Essentially, growth achieved during a defined period constitutes the retained profits(or surplus) accumulated during that period. Just as this is true of any commercial enterprise, it is equally true of the finances of the country as a whole. There may, of course, be different headings for costs and allocations, but what must be borne in mind is that (a) imports enhance our living standards and hence enrich us (why else would we do it?) while (b) our exports represent the means whereby we pay for those imports. Consequently, what we refer to as a balance-of-payments deficit must be balanced by investment from overseas trading partners.

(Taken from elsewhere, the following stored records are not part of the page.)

/-- The head command of a block takes effect and leaves the queue, once its operands have come (R157). -/
def completeHead (s : State) (blk : Nat) : State :=
  let k := s.block blk
  match k.queue with
  | [] => s
  | c :: r =>
    let pop := fun (s : State) => s.setBlock blk { s.block blk with queue := r }
    match c.op with
    | .program i32 ops => pop (s.setBlock blk { k with program := some (i32, ops) })
    | .unload => pop (s.setBlock blk { k with program := none })
    | .fill acc pattern => pop (s.setBlock blk (setAcc k acc (filledRows pattern) (vget false k.accInt acc)))
    | .multiply acc d =>
      if !c.fetching then s
      else match operandReady c d false, operandReady c d true with
        | some as, some bs => pop (performGroups s blk acc d as bs (c.inflight.getD 0) (MatrixDesc.groups d))
        | _, _ => s

/-- MATRIX_COMMAND_COMPLETE: the head command of a task that runs completes (R157). -/
def execMatrixCommandComplete (blk : Nat) (s : State) : Out :=
  match (s.block blk).queue with
  | [] => .next s
  | c :: _ => .next (if taskRuns s c.task then completeHead s blk else s)

/-- A running command stops at a group boundary for the debugger: which one, a free value says (R370, log entry 4). -/
def stopCommand (s : State) (blk : Nat) : State :=
  match headProduct s blk with
  | none => s
  | some (c, acc, d) =>
    match c.fetching, operandReady c d false, operandReady c d true with
    | true, some as, some bs =>
      let lo := c.inflight.getD 0
      let hi := lo + (Config.free s.freeCtr).toNat % (MatrixDesc.groups d - lo)
      mapHead (performGroups s.bumpFree blk acc d as bs lo hi) blk fun c => { c with inflight := some hi }
    | _, _, _ => s

/-! ## Bank switches (R285, R286) -/

/-- A bank's bytes cleared. -/
def clearBank (s : State) (key : Nat) : State :=
  let lo := bankBase key
  { s with mem := s.mem.filter fun c => !(lo ≤ c.1 && c.1 < lo + 0x20000) }

/-- BANKCTL_WRITE: a write of MODE to bank `bank` mod 32 of block `bank` / 32 of a cluster starts a switch (R286); nobody writes while the task that holds the bank stands still (R366, R370). -/
def execBankctlWrite (cl bank : Nat) (v : Word) (s : State) : Out :=
  if 32 ≤ cl || 256 ≤ bank then .fault .noSuchUnit
  else .next (if clusterHeld s cl then s else startSwitch s (blockNo cl (bank / 32)) (bank % 32) v)

/-- A command that the switch of a bank waits for is still queued or running (R286). -/
def switchHeld (s : State) (key : Nat) : Bool :=
  (s.engines.any fun p => (p.2.queue ++ p.2.running).any fun c => c.early.contains key) ||
  (s.blocks.any fun p => p.2.queue.any fun c => c.early.contains key)

/-- The stores that started the switch of a bank are performed, and their agents go on (R286). -/
def storesDone (s : State) (key : Nat) : State :=
  s.harts.foldl (fun s p => match p.2.status with
    | .sleeping (.bankSwitch k i) _ => if k = key then completeFor p.1 i [] s else s
    | .sleeping _ _ | .empty | .ready | .halted | .stopped => s) s

/-- BANK_SWITCH_COMPLETE: the dirty lines of the ways are written out, or the entries discarded, and the bank is cleared; BUSY clears (R286). A switch of a task that stands still goes on with it (R366, R370). -/
def execBankSwitchComplete (cl bank : Nat) (s : State) : Out :=
  if 32 ≤ cl || 256 ≤ bank then .fault .noSuchUnit
  else
    let blk := blockNo cl (bank / 32)
    let n := bank % 32
    let k := bankOf s blk n
    match k.busy with
    | none => .next s
    | some m =>
      if switchHeld s (32 * blk + n) || clusterHeld s cl then .next s
      else
        let s := if k.mode = .cacheWay then flushWays s blk else s
        let s := if m = .cacheWay then s else clearBank s (32 * blk + n)
        let disc := if k.mode = .fifo then k.entries.length else 0
        .next (storesDone (setBank s blk n ⟨m, none, [], disc⟩) (32 * blk + n))

end Sys2Proof.Machine
end

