/-- The widths at which an opcode is a configuration-load error (R121, R122). -/
def widthOk (i : Instr) (w : Nat) : Bool :=
  match i with
  | .vcvt .r _ _ _ => w ≠ 32
  | .vpack y _ _ _ _ | .vunpk y _ _ _ _ => y = .r || w ≠ 8
  | _ => true

end Sys2Proof.Machine
end

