/-- R44 and R45: an H-form has the effect of its 64-bit expansion, with a next instruction 2 bytes on. -/
def Obligations.ShortForms : Prop :=
  ∀ (s : State) (d a : HReg) (i3 : BitVec 3) (i7 : BitVec 7) (i11 : BitVec 11),
    let rd : Reg := Fin.ofNat 32 d.val
    let x := s.me.reg rd
    let y := s.me.reg (Fin.ofNat 32 a.val)
    let gives : Instr → Word → Prop := fun i v =>
      MayRun i s → exec i s = .next (s.setMe { s.me.setReg rd v with pc := s.me.pc + 2 })
    let go : Instr → Bool → Prop := fun i c =>
      MayRun i s → exec i s = .next (if c then jumped [] (s.me.pc + 2 * i7.signExtend 64) s else s.setMe { s.me with pc := s.me.pc + 2 })
    gives (.hAdd d a) (x + y) ∧ gives (.hSub d a) (x - y) ∧
    gives (.hAnd d a) (x &&& y) ∧ gives (.hOr d a) (x ||| y) ∧
    gives (.hXor d a) (x ^^^ y) ∧ gives (.hAndn d a) (x &&& ~~~ y) ∧
    gives (.hShl d a) (x <<< (y.toNat % 64)) ∧ gives (.hShr d a) (x >>> (y.toNat % 64)) ∧
    gives (.hSra d a) (x.sshiftRight (y.toNat % 64)) ∧
    gives (.hMv d a) y ∧
    gives (.hMin d a) (if x.toInt ≤ y.toInt then x else y) ∧ gives (.hMax d a) (if y.toInt ≤ x.toInt then x else y) ∧
    gives (.hMinn d a) (if x.toNat ≤ y.toNat then x else y) ∧ gives (.hMaxn d a) (if y.toNat ≤ x.toNat then x else y) ∧
    gives (.hSlt d a) (if x.toInt < y.toInt then 1 else 0) ∧ gives (.hSltn d a) (if x.toNat < y.toNat then 1 else 0) ∧
    gives (.hAddi d a i3) (y + i3.signExtend 64) ∧ gives (.hLdi d i7) (i7.signExtend 64) ∧
    go (.hBz d i7) (x == 0) ∧ go (.hBnz d i7) (x != 0) ∧
    (MayRun (.hJmp i11) s → exec (.hJmp i11) s = .next (jumped [] (s.me.pc + 2 * i11.signExtend 64) s)) ∧
    (MayRun (.hJalr d a) s → y.toNat % 2 = 0 → exec (.hJalr d a) s = .next (jumped [(rd, s.me.pc + 2)] y s)) ∧
    (MayRun (.hJalr d a) s → y.toNat % 2 = 1 → Handles s →
      exec (.hJalr d a) s = .next (trapped .misalignment 2 s.me.pc y s)) ∧
    (MayRun .hNop s → exec .hNop s = .next (s.setMe { s.me with pc := s.me.pc + 2 }))

/-! ## Traps (R65, R206, R207) -/

/-- R65 and R98: an instruction of an agent that does not decode it, an illegal use, or one naming a register that the agent lacks
takes the illegal-instruction trap and changes nothing else; on a thread with a handler EPC names it and EVAL holds the 32 bits at pc.
R207: `brk` and `trap n` take their traps with the return address after them, classes 7 and 8, and n in EVAL;
`eret` returns to EPC and leaves the handler, and a `renq.ack` that it returns past waits for its answer no more. An address that a register gives the pc loses its bit 0, there and at the handler's entry (log entry 45).
R207 and R97: a trap of a thread in its handler or without one, and every trap of a sequencer, stops the agent with a record of the class, the return address and the value. -/
def Obligations.Traps : Prop :=
  (∀ (i : Instr) (s : State), (encodeWord i).isSome = true → (cellShape i).isNone = true → ¬ Legal i s →
      exec i s = .next (enterTrap s s.cur .illegal i.length s.me.pc (bitsAtPc s)) ∧
      (Handles s → exec i s = .next (trapped .illegal i.length s.me.pc (bitsAtPc s) s))) ∧
  (∀ (s : State) (n : BitVec 10),
      (MayRun .brk s → Handles s → s.service.debugger = false →
        exec .brk s = .next (trapped .breakpoint 4 (s.me.pc + 4) 0 s)) ∧
      (MayRun .hBrk s → Handles s → s.service.debugger = false →
        exec .hBrk s = .next (trapped .breakpoint 2 (s.me.pc + 2) 0 s)) ∧
      (MayRun (.trap n) s → Handles s → exec (.trap n) s = .next (trapped .trap 4 (s.me.pc + 4) (n.setWidth 64) s)) ∧
      (MayRun .eret s → s.me.tmode = true → exec .eret s = .next ((s.setMe { s.me with tmode := false, pc := evenPc s.me.epc, codelet := s.me.codelet && evenPc s.me.epc ≠ s.me.codeRet }).passOver s.cur)) ∧
      (MayRun .eret s → s.me.tmode = false → exec .eret s = .next (enterTrap s s.cur .illegal 4 s.me.pc (bitsAtPc s)))) ∧
  (∀ (s : State) (c : TrapClass) (len : Nat) (epc eval : Word),
      (s.cur.isThread = false ∨ s.me.tmode = true ∨ s.me.tvec = 0) →
      let t := enterTrap s s.cur c len epc eval
      (t.hart s.cur).status = .stopped ∧ (t.hart s.cur).stop = some ⟨c.code, epc, eval⟩ ∧
      (t.hart s.cur).pc = s.me.pc ∧ (t.hart s.cur).x = s.me.x ∧ t.mem = s.mem ∧
      ∀ b, b ≠ s.cur → t.hart b = s.hart b)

Policies incompatible with Labour’s own aims

6 – It is probably unnecessary to remind readers that the activities contributing to growth in an economy necessarily take place in the private sector. Activities occurring in the public sector, such as transport and local government services should, if working optimally, facilitate and enhance private sector performance, but the absence of any relevant economic measurement causes their efficacy to be obscured. Such measurement as is available demonstrates that under this government pay rises for those in state employment are overtaking those in the private sector for the first time since the pandemic, even though their output has yet to recover to pre-Covid levels – in other words, state employees are getting more for doing less and suffering the loss of public trust that goes with enjoying a 33-hour week with full pay and a right to work from home.

The current administration cannot grasp the fact that there is a public cost to uncompensated, freewheeling largesse, inflation-busting pay-rises to union members, the government’s extension of workers’ rights as well as the rise in the minimum wage to one of the highest in the world . If you add in the hike in employers’ NI – a direct tax on employment – you are bound to wonder how Starmer, Reeves, and the other members of this sainted cabinet are able to remain blind to the fact that everything they do is a betrayal of the very principles the Labour Party has espoused since its inception more than 120 years ago.